Step 5 — Static checks
Run these before launching Cypress. They catch compile errors and Gherkin issues early.
5a — Lint (if .feature files changed)
cd frontend && yarn lint:gherkin
5b — Impact analysis
Check all consumers of modified step definitions:
grep -rn "<modified step text>" frontend/cypress/integration/featureFiles/
List affected scenarios. Verify the fix does not break their semantics.
5c — Type check (if .ts files changed)
On a fresh clone, run yarn install in frontend/ first. Cypress types ship with the cypress package; cypress/tsconfig.json sets typeRoots so they resolve correctly.

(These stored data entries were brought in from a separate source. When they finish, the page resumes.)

/-! ### setMdm -/

@[simp] theorem State.setMdm_pending (f : MdmSt → MdmSt) : (s.setMdm f).pending = s.pending := rfl
@[simp] theorem State.setMdm_free (f : MdmSt → MdmSt) : (s.setMdm f).free = s.free := rfl
@[simp] theorem State.setMdm_clk (f : MdmSt → MdmSt) : (s.setMdm f).clk = s.clk := rfl
@[simp] theorem State.setMdm_out (f : MdmSt → MdmSt) : (s.setMdm f).out = s.out := rfl
@[simp] theorem State.setMdm_regs (f : MdmSt → MdmSt) : (s.setMdm f).regs = s.regs := rfl
@[simp] theorem State.setMdm_hbm (f : MdmSt → MdmSt) : (s.setMdm f).hbm = s.hbm := rfl
@[simp] theorem State.setMdm_time (f : MdmSt → MdmSt) : (s.setMdm f).time = s.time := rfl
@[simp] theorem State.setMdm_mq (f : MdmSt → MdmSt) : (s.setMdm f).mq = s.mq := rfl
@[simp] theorem State.setMdm_seed (f : MdmSt → MdmSt) : (s.setMdm f).seed = s.seed := rfl
@[simp] theorem State.setMdm_bull (f : MdmSt → MdmSt) : (s.setMdm f).bull = s.bull := rfl
@[simp] theorem State.setMdm_gh (f : MdmSt → MdmSt) : (s.setMdm f).gh = s.gh := rfl
@[simp] theorem State.setMdm_core (f : MdmSt → MdmSt) : (s.setMdm f).core = s.core := rfl
@[simp] theorem State.setMdm_clu (f : MdmSt → MdmSt) : (s.setMdm f).clu = s.clu := rfl
@[simp] theorem State.setMdm_pmu (f : MdmSt → MdmSt) : (s.setMdm f).pmu = s.pmu := rfl
@[simp] theorem State.setMdm_scout (f : MdmSt → MdmSt) : (s.setMdm f).scout = s.scout := rfl
@[simp] theorem State.setMdm_ump (f : MdmSt → MdmSt) : (s.setMdm f).ump = s.ump := rfl
@[simp] theorem State.setMdm_hif (f : MdmSt → MdmSt) : (s.setMdm f).hif = s.hif := rfl
@[simp] theorem State.setMdm_glb (f : MdmSt → MdmSt) : (s.setMdm f).glb = s.glb := rfl
@[simp] theorem State.setMdm_graphs (f : MdmSt → MdmSt) : (s.setMdm f).graphs = s.graphs := rfl
@[simp] theorem State.setMdm_net (f : MdmSt → MdmSt) : (s.setMdm f).net = s.net := rfl
@[simp] theorem State.setMdm_cfg (f : MdmSt → MdmSt) : (s.setMdm f).cfg = s.cfg := rfl
@[simp] theorem State.setMdm_txHold (f : MdmSt → MdmSt) : (s.setMdm f).txHold = s.txHold := rfl
@[simp] theorem State.setMdm_rfp (f : MdmSt → MdmSt) : (s.setMdm f).rfp = s.rfp := rfl
@[simp] theorem State.setMdm_mdm (f : MdmSt → MdmSt) : (s.setMdm f).mdm = f s.mdm := rfl
@[simp] theorem State.setMdm_madi (f : MdmSt → MdmSt) : (s.setMdm f).madi = s.madi := rfl
@[simp] theorem State.setMdm_pack (f : MdmSt → MdmSt) : (s.setMdm f).pack = s.pack := rfl
@[simp] theorem State.setMdm_flc (f : MdmSt → MdmSt) : (s.setMdm f).flc = s.flc := rfl
@[simp] theorem State.setMdm_flash (f : MdmSt → MdmSt) : (s.setMdm f).flash = s.flash := rfl
@[simp] theorem State.setMdm_peers (f : MdmSt → MdmSt) : (s.setMdm f).peers = s.peers := rfl
@[simp] theorem State.setMdm_kml (f : MdmSt → MdmSt) : (s.setMdm f).kml = s.kml := rfl
@[simp] theorem State.setMdm_hbmBad (f : MdmSt → MdmSt) : (s.setMdm f).hbmBad = s.hbmBad := rfl

/-! ### updMport -/

@[simp] theorem State.updMport_pending (p : Nat) (f : MPort → MPort) : (s.updMport p f).pending = s.pending := rfl
@[simp] theorem State.updMport_free (p : Nat) (f : MPort → MPort) : (s.updMport p f).free = s.free := rfl
@[simp] theorem State.updMport_clk (p : Nat) (f : MPort → MPort) : (s.updMport p f).clk = s.clk := rfl
@[simp] theorem State.updMport_out (p : Nat) (f : MPort → MPort) : (s.updMport p f).out = s.out := rfl
@[simp] theorem State.updMport_regs (p : Nat) (f : MPort → MPort) : (s.updMport p f).regs = s.regs := rfl
@[simp] theorem State.updMport_hbm (p : Nat) (f : MPort → MPort) : (s.updMport p f).hbm = s.hbm := rfl
@[simp] theorem State.updMport_time (p : Nat) (f : MPort → MPort) : (s.updMport p f).time = s.time := rfl
@[simp] theorem State.updMport_mq (p : Nat) (f : MPort → MPort) : (s.updMport p f).mq = s.mq := rfl
@[simp] theorem State.updMport_seed (p : Nat) (f : MPort → MPort) : (s.updMport p f).seed = s.seed := rfl
@[simp] theorem State.updMport_bull (p : Nat) (f : MPort → MPort) : (s.updMport p f).bull = s.bull := rfl
@[simp] theorem State.updMport_gh (p : Nat) (f : MPort → MPort) : (s.updMport p f).gh = s.gh := rfl
@[simp] theorem State.updMport_core (p : Nat) (f : MPort → MPort) : (s.updMport p f).core = s.core := rfl
@[simp] theorem State.updMport_clu (p : Nat) (f : MPort → MPort) : (s.updMport p f).clu = s.clu := rfl
@[simp] theorem State.updMport_pmu (p : Nat) (f : MPort → MPort) : (s.updMport p f).pmu = s.pmu := rfl
@[simp] theorem State.updMport_scout (p : Nat) (f : MPort → MPort) : (s.updMport p f).scout = s.scout := rfl
@[simp] theorem State.updMport_ump (p : Nat) (f : MPort → MPort) : (s.updMport p f).ump = s.ump := rfl
@[simp] theorem State.updMport_hif (p : Nat) (f : MPort → MPort) : (s.updMport p f).hif = s.hif := rfl
@[simp] theorem State.updMport_glb (p : Nat) (f : MPort → MPort) : (s.updMport p f).glb = s.glb := rfl
@[simp] theorem State.updMport_graphs (p : Nat) (f : MPort → MPort) : (s.updMport p f).graphs = s.graphs := rfl
@[simp] theorem State.updMport_net (p : Nat) (f : MPort → MPort) : (s.updMport p f).net = s.net := rfl
@[simp] theorem State.updMport_cfg (p : Nat) (f : MPort → MPort) : (s.updMport p f).cfg = s.cfg := rfl
@[simp] theorem State.updMport_txHold (p : Nat) (f : MPort → MPort) : (s.updMport p f).txHold = s.txHold := rfl
@[simp] theorem State.updMport_rfp (p : Nat) (f : MPort → MPort) : (s.updMport p f).rfp = s.rfp := rfl
@[simp] theorem State.updMport_mdm (p : Nat) (f : MPort → MPort) : (s.updMport p f).mdm = { s.mdm with ports := mapUpd {} p f s.mdm.ports } := rfl
@[simp] theorem State.updMport_madi (p : Nat) (f : MPort → MPort) : (s.updMport p f).madi = s.madi := rfl
@[simp] theorem State.updMport_pack (p : Nat) (f : MPort → MPort) : (s.updMport p f).pack = s.pack := rfl
@[simp] theorem State.updMport_flc (p : Nat) (f : MPort → MPort) : (s.updMport p f).flc = s.flc := rfl
@[simp] theorem State.updMport_flash (p : Nat) (f : MPort → MPort) : (s.updMport p f).flash = s.flash := rfl
@[simp] theorem State.updMport_peers (p : Nat) (f : MPort → MPort) : (s.updMport p f).peers = s.peers := rfl
@[simp] theorem State.updMport_kml (p : Nat) (f : MPort → MPort) : (s.updMport p f).kml = s.kml := rfl
@[simp] theorem State.updMport_hbmBad (p : Nat) (f : MPort → MPort) : (s.updMport p f).hbmBad = s.hbmBad := rfl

cd frontend && npx tsc --noEmit --project cypress/tsconfig.json 2>&1 | head -30
Focus on errors in files you changed; pre-existing errors elsewhere can be ignored.

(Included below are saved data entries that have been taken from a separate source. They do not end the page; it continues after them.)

-- ==== Sys2Proof/Laws/Count.lean ====
section
/-!
SUPPORT. Count.lean: what counting an event and raising a flag changes: counters, registers, interrupt messages, and nothing else.
-/

namespace Sys2Proof.Machine

/-- What counting changes: counters, registers, interrupt messages. -/
def CountOnly (s t : State) : Prop := ∃ p r b o, t = { s with pmu := p, regs := r, hif := { s.hif with pba := b }, out := o }

theorem CountOnly.refl (s : State) : CountOnly s s := ⟨_, _, _, _, rfl⟩

theorem CountOnly.trans {s t u : State} (h : CountOnly s t) (g : CountOnly t u) : CountOnly s u := by
  obtain ⟨p, r, b, o, rfl⟩ := h
  obtain ⟨p', r', b', o', rfl⟩ := g
  exact ⟨_, _, _, _, rfl⟩

theorem setReg_count (a : Nat) (w : Word) (s : State) : CountOnly s (s.setReg a w) := ⟨s.pmu, _, s.hif.pba, s.out, rfl⟩

theorem sendMsi_count (src : Nat) (s : State) : CountOnly s (sendMsi src s) := by
  unfold sendMsi
  dsimp only
  split
  · split
    · exact ⟨s.pmu, s.regs, _, s.out, rfl⟩
    · exact ⟨s.pmu, s.regs, s.hif.pba, _, rfl⟩
  · exact CountOnly.refl s

theorem raiseFld_count (src : Nat) (f : Fld) (s : State) : CountOnly s (raiseFld src f s) := by
  unfold raiseFld notify State.setFld
  split
  · exact (setReg_count ..).trans (sendMsi_count ..)
  · exact setReg_count ..

theorem pmcAdd_count (set i n : Nat) (s : State) : CountOnly s (pmcAdd set i n s) := by
  unfold pmcAdd
  dsimp only
  split
  · exact CountOnly.trans (t := { s with pmu := _ }) ⟨_, s.regs, s.hif.pba, s.out, rfl⟩ (raiseFld_count ..)
  · exact ⟨_, s.regs, s.hif.pba, s.out, rfl⟩

theorem pmuEvent_count (set ev n : Nat) (s : State) : CountOnly s (pmuEvent set ev n s) := by
  unfold pmuEvent
  split
  · exact CountOnly.refl s
  · generalize List.range 6 = l
    induction l generalizing s with
    | nil => exact CountOnly.refl s
    | cons i l ih =>
      rw [List.foldl_cons]
      refine CountOnly.trans ?_ (ih _)
      split
      · exact pmcAdd_count ..
      · exact CountOnly.refl s

theorem sendMsi_reg (src : Nat) (s : State) (b : Nat) : (sendMsi src s).reg b = s.reg b := by
  unfold sendMsi; dsimp only; split
  · split <;> rfl
  · rfl

theorem raiseFld_reg (src : Nat) (f : Fld) (s : State) {b : Nat} (h : b ≠ f.addr) : (raiseFld src f s).reg b = s.reg b := by
  unfold raiseFld notify
  split
  · rw [sendMsi_reg]; exact State.reg_setFld_other s f 1 h
  · exact State.reg_setFld_other s f 1 h

theorem pmcAdd_reg (set i n : Nat) (s : State) {b : Nat} (h : ¬ InPmu set b) : (pmcAdd set i n s).reg b = s.reg b := by
  unfold pmcAdd
  dsimp only
  split
  · rw [raiseFld_reg]
    · rfl
    · intro e; apply h; rw [e]; unfold InPmu fPmuOvfPmc Fld.bit; dsimp only; omega
  · rfl

theorem pmuEvent_reg (set ev n : Nat) (s : State) {b : Nat} (h : ¬ InPmu set b) : (pmuEvent set ev n s).reg b = s.reg b := by
  unfold pmuEvent
  split
  · rfl
  · generalize List.range 6 = l
    induction l generalizing s with
    | nil => rfl
    | cons i l ih =>
      rw [List.foldl_cons, ih]
      split
      · exact pmcAdd_reg _ _ _ _ h
      · rfl

theorem bump_count (f : Fld) (k : Nat) (s : State) : CountOnly s (s.bump f k) := setReg_count ..

theorem bump_reg (f : Fld) (k : Nat) (s : State) {b : Nat} (h : b ≠ f.addr) : (s.bump f k).reg b = s.reg b := State.reg_setFld_other s f _ h

/-- Counting leaves a core and everything else of the state alone. -/
theorem CountOnly.only {s t : State} (h : CountOnly s t) (k : Nat) : CoreOnly k s { t with regs := s.regs } := by
  obtain ⟨p, r, b, o, rfl⟩ := h
  refine ⟨⟨?_, ?_, ?_, ?_, ?_, ?_, ?_, ?_, ?_, ?_, ?_, ?_, ?_, ?_, ?_, ?_, ?_, ?_, ?_, ?_, ?_, ?_, ?_, ?_, ?_, ?_, ?_, ?_, ?_⟩, ?_, ?_⟩
  all_goals first | rfl | exact le_refl _ | exact ⟨rfl, rfl, rfl⟩ | (intros; rfl)

theorem CountOnly.cor {s t : State} (h : CountOnly s t) (k : Nat) : t.cor k = s.cor k := by
  obtain ⟨p, r, b, o, rfl⟩ := h; rfl

theorem CountOnly.pending {s t : State} (h : CountOnly s t) : t.pending = s.pending := by
  obtain ⟨p, r, b, o, rfl⟩ := h; rfl

theorem CountOnly.free {s t : State} (h : CountOnly s t) : t.free = s.free := by
  obtain ⟨p, r, b, o, rfl⟩ := h; rfl

theorem CountOnly.clk {s t : State} (h : CountOnly s t) : t.clk = s.clk := by
  obtain ⟨p, r, b, o, rfl⟩ := h; rfl

theorem CountOnly.hbm {s t : State} (h : CountOnly s t) : t.hbm = s.hbm := by
  obtain ⟨p, r, b, o, rfl⟩ := h; rfl

theorem CountOnly.time {s t : State} (h : CountOnly s t) : t.time = s.time := by
  obtain ⟨p, r, b, o, rfl⟩ := h; rfl

theorem CountOnly.mq {s t : State} (h : CountOnly s t) : t.mq = s.mq := by
  obtain ⟨p, r, b, o, rfl⟩ := h; rfl

theorem CountOnly.seed {s t : State} (h : CountOnly s t) : t.seed = s.seed := by
  obtain ⟨p, r, b, o, rfl⟩ := h; rfl

theorem CountOnly.bull {s t : State} (h : CountOnly s t) : t.bull = s.bull := by
  obtain ⟨p, r, b, o, rfl⟩ := h; rfl

theorem CountOnly.gh {s t : State} (h : CountOnly s t) : t.gh = s.gh := by
  obtain ⟨p, r, b, o, rfl⟩ := h; rfl

theorem CountOnly.core {s t : State} (h : CountOnly s t) : t.core = s.core := by
  obtain ⟨p, r, b, o, rfl⟩ := h; rfl

theorem CountOnly.clu {s t : State} (h : CountOnly s t) : t.clu = s.clu := by
  obtain ⟨p, r, b, o, rfl⟩ := h; rfl

theorem CountOnly.scout {s t : State} (h : CountOnly s t) : t.scout = s.scout := by
  obtain ⟨p, r, b, o, rfl⟩ := h; rfl

theorem CountOnly.ump {s t : State} (h : CountOnly s t) : t.ump = s.ump := by
  obtain ⟨p, r, b, o, rfl⟩ := h; rfl

theorem CountOnly.glb {s t : State} (h : CountOnly s t) : t.glb = s.glb := by
  obtain ⟨p, r, b, o, rfl⟩ := h; rfl

theorem CountOnly.graphs {s t : State} (h : CountOnly s t) : t.graphs = s.graphs := by
  obtain ⟨p, r, b, o, rfl⟩ := h; rfl

theorem CountOnly.net {s t : State} (h : CountOnly s t) : t.net = s.net := by
  obtain ⟨p, r, b, o, rfl⟩ := h; rfl

theorem CountOnly.cfg {s t : State} (h : CountOnly s t) : t.cfg = s.cfg := by
  obtain ⟨p, r, b, o, rfl⟩ := h; rfl

theorem CountOnly.txHold {s t : State} (h : CountOnly s t) : t.txHold = s.txHold := by
  obtain ⟨p, r, b, o, rfl⟩ := h; rfl

theorem CountOnly.rfp {s t : State} (h : CountOnly s t) : t.rfp = s.rfp := by
  obtain ⟨p, r, b, o, rfl⟩ := h; rfl

theorem CountOnly.mdm {s t : State} (h : CountOnly s t) : t.mdm = s.mdm := by
  obtain ⟨p, r, b, o, rfl⟩ := h; rfl

theorem CountOnly.madi {s t : State} (h : CountOnly s t) : t.madi = s.madi := by
  obtain ⟨p, r, b, o, rfl⟩ := h; rfl

theorem CountOnly.pack {s t : State} (h : CountOnly s t) : t.pack = s.pack := by
  obtain ⟨p, r, b, o, rfl⟩ := h; rfl

theorem CountOnly.flc {s t : State} (h : CountOnly s t) : t.flc = s.flc := by
  obtain ⟨p, r, b, o, rfl⟩ := h; rfl

theorem CountOnly.flash {s t : State} (h : CountOnly s t) : t.flash = s.flash := by
  obtain ⟨p, r, b, o, rfl⟩ := h; rfl

theorem CountOnly.kml {s t : State} (h : CountOnly s t) : t.kml = s.kml := by
  obtain ⟨p, r, b, o, rfl⟩ := h; rfl

theorem CountOnly.hbmBad {s t : State} (h : CountOnly s t) : t.hbmBad = s.hbmBad := by
  obtain ⟨p, r, b, o, rfl⟩ := h; rfl

theorem CountOnly.peers {s t : State} (h : CountOnly s t) : t.peers = s.peers := by
  obtain ⟨p, r, b, o, rfl⟩ := h; rfl

end Sys2Proof.Machine
end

Step 6 — Run the test locally and verify it passes
This step is mandatory before committing.
6a — Tag the scenario for fast iteration
Add @selected to the failing scenario in the .feature file:
@selected
@core-2
Scenario: My failing scenario
...
6b — Kill any existing Cypress/Chrome processes
pkill -9 -f cypress; pkill -9 -f "chrome.*9222"

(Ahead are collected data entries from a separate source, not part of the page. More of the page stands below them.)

-- ==== Sys2Proof/Laws/KeepQueue.lean ====
section
/-!
SUPPORT. Laws/KeepQueue.lean: every operation of media queues, Greenhouse and Bullpen keeps what Keep names.
-/

namespace Sys2Proof.Machine

variable {a s : State}

theorem State.setQueue_keep {q : Nat} {x : Queue} (h : Keep a s) : Keep a (State.setQueue s q x) := by
  unfold State.setQueue
  repeat' first
    | with_reducible assumption
    | dsimp only
    | with_reducible refine Keep.mk_same rfl rfl rfl rfl rfl rfl rfl rfl ?_

theorem freeItem_keep {e : Entry} (h : Keep a s) : Keep a (freeItem e s) := by
  unfold freeItem
  repeat' first
    | with_reducible assumption
    | with_reducible apply seedFree_keep
    | with_reducible refine Keep.ite (fun _ => ?_) (fun _ => ?_)

theorem countLost_keep {q : Nat} (h : Keep a s) : Keep a (countLost q s) := by
  unfold countLost
  repeat' first
    | with_reducible assumption
    | with_reducible apply State.bump_keep
    | with_reducible apply raiseFld_keep
    | with_reducible apply State.setQueue_keep
    | extract_lets
    | split

theorem loseMark_keep {q : Nat} (h : Keep a s) : Keep a (loseMark q s) := by
  unfold loseMark
  repeat' first
    | with_reducible assumption
    | with_reducible apply raiseFld_keep
    | with_reducible apply State.setQueue_keep
    | split

theorem discardHead_keep {q : Nat} (h : Keep a s) : Keep a (discardHead q s) := by
  unfold discardHead
  repeat' first
    | with_reducible assumption
    | with_reducible apply freeItem_keep
    | with_reducible apply State.setQueue_keep
    | with_reducible apply loseMark_keep
    | with_reducible refine Keep.ite (fun _ => ?_) (fun _ => ?_)
    | with_reducible refine Keep.foldl ?_ (fun t x ht => ?_)
    | (intro c hc; first | exact hc | (simp; done) | (simpa using hc))
    | extract_lets
    | split
    | dsimp only
    | with_reducible refine Keep.mk_same rfl rfl rfl rfl rfl rfl rfl rfl ?_

theorem dropOldest_keep {q : Nat} (h : Keep a s) : Keep a (dropOldest q s) := by
  unfold dropOldest
  repeat' first
    | with_reducible assumption
    | with_reducible apply State.setQueue_keep
    | with_reducible apply loseMark_keep
    | with_reducible apply countLost_keep
    | with_reducible apply freeItem_keep
    | with_reducible apply discardHead_keep
    | with_reducible refine Keep.ite (fun _ => ?_) (fun _ => ?_)
    | with_reducible refine Keep.foldl ?_ (fun t x ht => ?_)
    | (intro c hc; first | exact hc | (simp; done) | (simpa using hc))
    | extract_lets
    | split
    | dsimp only
    | with_reducible refine Keep.mk_same rfl rfl rfl rfl rfl rfl rfl rfl ?_

theorem storeAt_keep {q : Nat} {p : Nat} {e : Entry} (h : Keep a s) : Keep a (storeAt q p e s) := by
  unfold storeAt
  extract_lets v1
  clear_value v1
  repeat' first
    | with_reducible assumption
    | with_reducible apply pmuEvent_keep
    | with_reducible apply seedMove_keep
    | with_reducible apply State.setQueue_keep
    | with_reducible refine Keep.ite (fun _ => ?_) (fun _ => ?_)
    | extract_lets
    | split

theorem storeItem_keep {q : Nat} {e : Entry} (h : Keep a s) : Keep a (storeItem q e s) := by
  unfold storeItem
  repeat' first
    | with_reducible assumption
    | with_reducible apply storeAt_keep
    | with_reducible refine Keep.ite (fun _ => ?_) (fun _ => ?_)
    | split

theorem dropIncoming_keep {q : Nat} {e : Entry} (h : Keep a s) : Keep a (dropIncoming q e s) := by
  unfold dropIncoming
  repeat' first
    | with_reducible assumption
    | with_reducible apply freeItem_keep
    | with_reducible apply countLost_keep

theorem pushFull_keep {q : Nat} {e : Entry} (h : Keep a s) : Keep a (pushFull q e s) := by
  unfold pushFull
  extract_lets s1
  have h1 : Keep a s1 := by
    unfold s1
    repeat' first
      | with_reducible assumption
      | with_reducible apply dropOldest_keep
  clear_value s1
  repeat' first
    | with_reducible assumption
    | with_reducible apply dropOldest_keep
    | with_reducible apply storeItem_keep
    | with_reducible apply dropIncoming_keep
    | with_reducible refine Keep.ite (fun _ => ?_) (fun _ => ?_)
    | extract_lets
    | split

theorem asyncFull_keep {q : Nat} {x : Queue} (h : Keep a s) : Keep a (asyncFull q x s).2 := by
  unfold asyncFull
  extract_lets v1
  clear_value v1
  repeat' first
    | with_reducible assumption
    | with_reducible apply State.draw_keep
    | refine State.draw_pair (by assumption) ?_
    | with_reducible refine Keep.ite (fun _ => ?_) (fun _ => ?_)
    | extract_lets
    | split

theorem asyncFull_pair {q : Nat} {x : Queue} {x0} {t} (e : asyncFull q x s = (x0, t)) (h : Keep a s) : Keep a t := by
  have := asyncFull_keep (q := q) (x := x) h; rwa [e] at this

theorem judgedKey_keep {x : Queue} (h : Keep a s) : Keep a (judgedKey x s).2 := by
  unfold judgedKey
  repeat' first
    | with_reducible assumption
    | refine State.draw_pair (by assumption) ?_
    | with_reducible apply State.draw_keep
    | with_reducible refine Keep.ite (fun _ => ?_) (fun _ => ?_)
    | with_reducible refine Keep.foldl ?_ (fun t x ht => ?_)
    | (intro c hc; first | exact hc | (simp; done) | (simpa using hc))
    | extract_lets
    | split
    | dsimp only
    | with_reducible refine Keep.mk_same rfl rfl rfl rfl rfl rfl rfl rfl ?_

curl -s http://127.0.0.1:9222/json/list || echo "port free"
6c — Launch Cypress with Chrome on a fixed CDP port
cd frontend
CYPRESS_BASE_URL=http://localhost:20001 \
CYPRESS_REMOTE_DEBUGGING_PORT=9222 \
npx cypress run \
--browser chrome \
--headed \
--no-exit \
-e TAGS="@selected" \
--spec "cypress/integration/featureFiles/<failing-feature>.feature"
Key flags:
CYPRESS_REMOTE_DEBUGGING_PORT=9222 — exposes Chrome on a fixed CDP port so the cypress-debugger MCP can connect
--browser chrome — required for CDP (Electron doesn't support it)
--headed — shows the browser window
--no-exit — keeps the browser open after tests finish for inspection
6d — Inspect with cypress-debugger MCP
With Chrome on port 9222, use MCP tools to inspect the live browser:
() => { const s = document.querySelectorAll('[aria-label="Stats"] li'); return Array.from(s).map(e => e.textContent?.trim()); }
() => { const items = document.querySelectorAll('.command-wrapper'); return Array.from(items).slice(-10).map(el => el.textContent?.trim()).join('\n'); }
() => { const el = document.querySelector('.runnable-err-message'); return el ? el.textContent : 'no error'; }
() => { const f = document.querySelector('iframe'); if (!f?.contentDocument) return 'no iframe'; return f.contentDocument.body?.textContent?.substring(0, 300); }
Understanding snapshot structure:
- Left panel (refs
e*) — Cypress test runner: spec name, pass/fail stats, step log
- Right panel / iframe (refs
f<N>e*) — actual Kiali UI under test
Re-run after code change:
Ctrl+R does NOT pick up code changes — Cypress caches compiled specs. After modifying any .ts or .feature file you must kill and restart the Cypress process (step 6b → 6c again), then reconnect MCP via browser_close + browser_navigate.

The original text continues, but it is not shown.